The problem - Print every entry below again. Nothing may differ from the original.

■ ■ ■ ■ ■

/-! ### Binding (R30, R97, R142, R145) -/

/-- Copy the patch voice's words +0x010 to +0x12F line by line (R142). Reserved words are carried as 0. -/
def Dev.patchCopy (d : Dev) (p v : Nat) : Dev :=
  let lines := (List.range 10).map fun i => voiceBase p + 32 * i
  let r := lines.foldl (fun (acc : List Byte × Dev) l =>
    let x := acc.2.readLine Master.swarm l
    (acc.1 ++ x.1.2, x.2)) ([], d)
  let w := fun o => ofBytes ((r.1.drop o).take 4)
  let data := (List.range 72).flatMap fun i =>
    let o := 0x10 + 4 * i
    bytesOf (match paramSpec o with
      | some sp => w o &&& sp.mask
      | none => 0) 4
  let a := voiceBase v + 0x10
  let d := (r.2.swarmStore a data).endRamps ((List.range 288).map fun i => a + i)
  d.each [0x14, 0x1C, 0x44, 0x4C, 0x94, 0xA4] fun o d => d.setHeld (voiceBase v + o) none

/-- The slot clears and starts a new onset (R97). DESIGN CHOICE (log 25): a VON without a patch on a voice whose words cost more than its
family's COST is muted and counted as R145 says of a patch. -/
def Dev.bindVoice (d : Dev) (v fam n : Nat) (late : Bool) (dEff dNom : Int) : Dev :=
  let w := d.planVoice .empty v
  let seed := BitVec.ofNat 32 (w 0x74)
  let env : Env := { Env.zero with start := dEff }
  let dear := !d.strikeVoice v && decide (d.famCost fam < voiceCost w)
  let d := d.setVoice v { Voice.free with
    bound := true, late := late, bindSmp := n, dEff := dEff, dNom := dNom, fam := fam, env1 := env, env2 := env,
    noise := if seed = 0 then 1 else seed, overCost := dear }
  if dear then d.bump F.alcCntOvercost else d

/-- VON at its binding: molt or end of a hard steal, patch, VEL, onset. -/
def Dev.bindVon (d : Dev) (e : QEntry) (n : Nat) (alloc : Bool) (p : Option Nat) (vel : Nat) (dEff : Nat) : Dev :=
  let v := e.voice
  let was := (d.voice v).bound
  let len := if e.husk then e.huskLen else d.huskLen (d.voice v).fam
  let d := if was && !e.hard then d.molt v len else d.senLeave v
  let d := if was && !alloc then d.bump F.alcCntRetrig else if was && !e.hard then d.bump F.alcCntMolt else d
  let d := if e.hard then d.bump F.alcCntHard else d
  let d := match p with
    | some p => d.patchCopy p v
    | none => d
  (d.swarmStore (voiceBase v + 0xF8) (bytesOf vel 4)).bindVoice v e.fam n (e.late || decide (e.due < dEff)) dEff e.dNom

/-- A running VRAMP's value at instant `tau`. -/
def Ramp.value (r : Ramp) (tau : Int) : Int :=
  if tau < r.start + r.dur then r.v0 + ((r.v1 - r.v0) * (tau - r.start)).tdiv r.dur else r.v1

/-- A scheduled parameter write at its snapshot, with its second cost test (R145). -/
def Dev.bindParam (d : Dev) (e : QEntry) (dEff : Nat) : Dev :=
  let v := e.voice
  let pl := d.opPlan true v e.op
  if pl.sts.any (·.2 = .eledger) then d.bump F.alcCntOvercost
  else if pl.sts.any (·.2.isError) then d
  else match e.op with
    | .vramp f v1 dur =>
      match rampField f with
      | some (o, lo, n) =>
        if dur = 0 then (d.planStore Master.swarm pl (voiceBase v + o) 0).2
        else
          let d := d.endRamps ((rampBytes f).map fun i => voiceBase v + i)
          let d := if n = 48 then d.setHeld (voiceBase v + o) none else d
          let w := d.planVoice .empty v
          let v0 : Nat := if n = 48 then word48 w o else fieldOf w o lo n
          { d with swm := { d.swm with ramps := d.swm.ramps ++ [⟨v, f, v0, (v1 % 2 ^ n : Nat), dEff, dur⟩] } }
      | none => d
    | _ => (d.planStore Master.swarm pl (voiceBase v) 0).2

/-- The victim of a VKILL or of a stealing VALLOC leaves its slot: by a molt, or at the end of its hard ramp (R151, R156, R157). -/
def Dev.evict (d : Dev) (e : QEntry) : Dev :=
  let v := e.voice
  if !(d.voice v).bound then d
  else if e.hard then d.freeVoice v
  else (d.molt v (if e.husk then e.huskLen else d.huskLen (d.voice v).fam)).freeVoice v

■ ■ ■ ■ ■

Your solution -
/-! ### Binding (R30, R97, R142, R145) -/

/-- Copy the patch voice's words +0x010 to +0x12F line by line (R142). Reserved words are carried as 0. -/
def Dev.patchCopy (d : Dev) (p v : Nat) : Dev :=
  let lines := (List.range 10).map fun i => voiceBase p + 32 * i
  let r := lines.foldl (fun (acc : List Byte × Dev) l =>
    let x := acc.2.readLine Master.swarm l
    (acc.1 ++ x.1.2, x.2)) ([], d)
  let w := fun o => ofBytes ((r.1.drop o).take 4)
  let data := (List.range 72).flatMap fun i =>
    let o := 0x10 + 4 * i
    bytesOf (match paramSpec o with
      | some sp => w o &&& sp.mask
      | none => 0) 4
  let a := voiceBase v + 0x10
  let d := (r.2.swarmStore a data).endRamps ((List.range 288).map fun i => a + i)
  d.each [0x14, 0x1C, 0x44, 0x4C, 0x94, 0xA4] fun o d => d.setHeld (voiceBase v + o) none

/-- The slot clears and starts a new onset (R97). DESIGN CHOICE (log 25): a VON without a patch on a voice whose words cost more than its
family's COST is muted and counted as R145 says of a patch. -/
def Dev.bindVoice (d : Dev) (v fam n : Nat) (late : Bool) (dEff dNom : Int) : Dev :=
  let w := d.planVoice .empty v
  let seed := BitVec.ofNat 32 (w 0x74)
  let env : Env := { Env.zero with start := dEff }
  let dear := !d.strikeVoice v && decide (d.famCost fam < voiceCost w)
  let d := d.setVoice v { Voice.free with
    bound := true, late := late, bindSmp := n, dEff := dEff, dNom := dNom, fam := fam, env1 := env, env2 := env,
    noise := if seed = 0 then 1 else seed, overCost := dear }
  if dear then d.bump F.alcCntOvercost else d

/-- VON at its binding: molt or end of a hard steal, patch, VEL, onset. -/
def Dev.bindVon (d : Dev) (e : QEntry) (n : Nat) (alloc : Bool) (p : Option Nat) (vel : Nat) (dEff : Nat) : Dev :=
  let v := e.voice
  let was := (d.voice v).bound
  let len := if e.husk then e.huskLen else d.huskLen (d.voice v).fam
  let d := if was && !e.hard then d.molt v len else d.senLeave v
  let d := if was && !alloc then d.bump F.alcCntRetrig else if was && !e.hard then d.bump F.alcCntMolt else d
  let d := if e.hard then d.bump F.alcCntHard else d
  let d := match p with
    | some p => d.patchCopy p v
    | none => d
  (d.swarmStore (voiceBase v + 0xF8) (bytesOf vel 4)).bindVoice v e.fam n (e.late || decide (e.due < dEff)) dEff e.dNom

/-- A running VRAMP's value at instant `tau`. -/
def Ramp.value (r : Ramp) (tau : Int) : Int :=
  if tau < r.start + r.dur then r.v0 + ((r.v1 - r.v0) * (tau - r.start)).tdiv r.dur else r.v1

/-- A scheduled parameter write at its snapshot, with its second cost test (R145). -/
def Dev.bindParam (d : Dev) (e : QEntry) (dEff : Nat) : Dev :=
  let v := e.voice
  let pl := d.opPlan true v e.op
  if pl.sts.any (·.2 = .eledger) then d.bump F.alcCntOvercost
  else if pl.sts.any (·.2.isError) then d
  else match e.op with
    | .vramp f v1 dur =>
      match rampField f with
      | some (o, lo, n) =>
        if dur = 0 then (d.planStore Master.swarm pl (voiceBase v + o) 0).2
        else
          let d := d.endRamps ((rampBytes f).map fun i => voiceBase v + i)
          let d := if n = 48 then d.setHeld (voiceBase v + o) none else d
          let w := d.planVoice .empty v
          let v0 : Nat := if n = 48 then word48 w o else fieldOf w o lo n
          { d with swm := { d.swm with ramps := d.swm.ramps ++ [⟨v, f, v0, (v1 % 2 ^ n : Nat), dEff, dur⟩] } }
      | none => d
    | _ => (d.planStore Master.swarm pl (voiceBase v) 0).2

/-- The victim of a VKILL or of a stealing VALLOC leaves its slot: by a molt, or at the end of its hard ramp (R151, R156, R157). -/
def Dev.evict (d : Dev) (e : QEntry) : Dev :=
  let v := e.voice
  if !(d.voice v).bound then d
  else if e.hard then d.freeVoice v
  else (d.molt v (if e.husk then e.huskLen else d.huskLen (d.voice v).fam)).freeVoice v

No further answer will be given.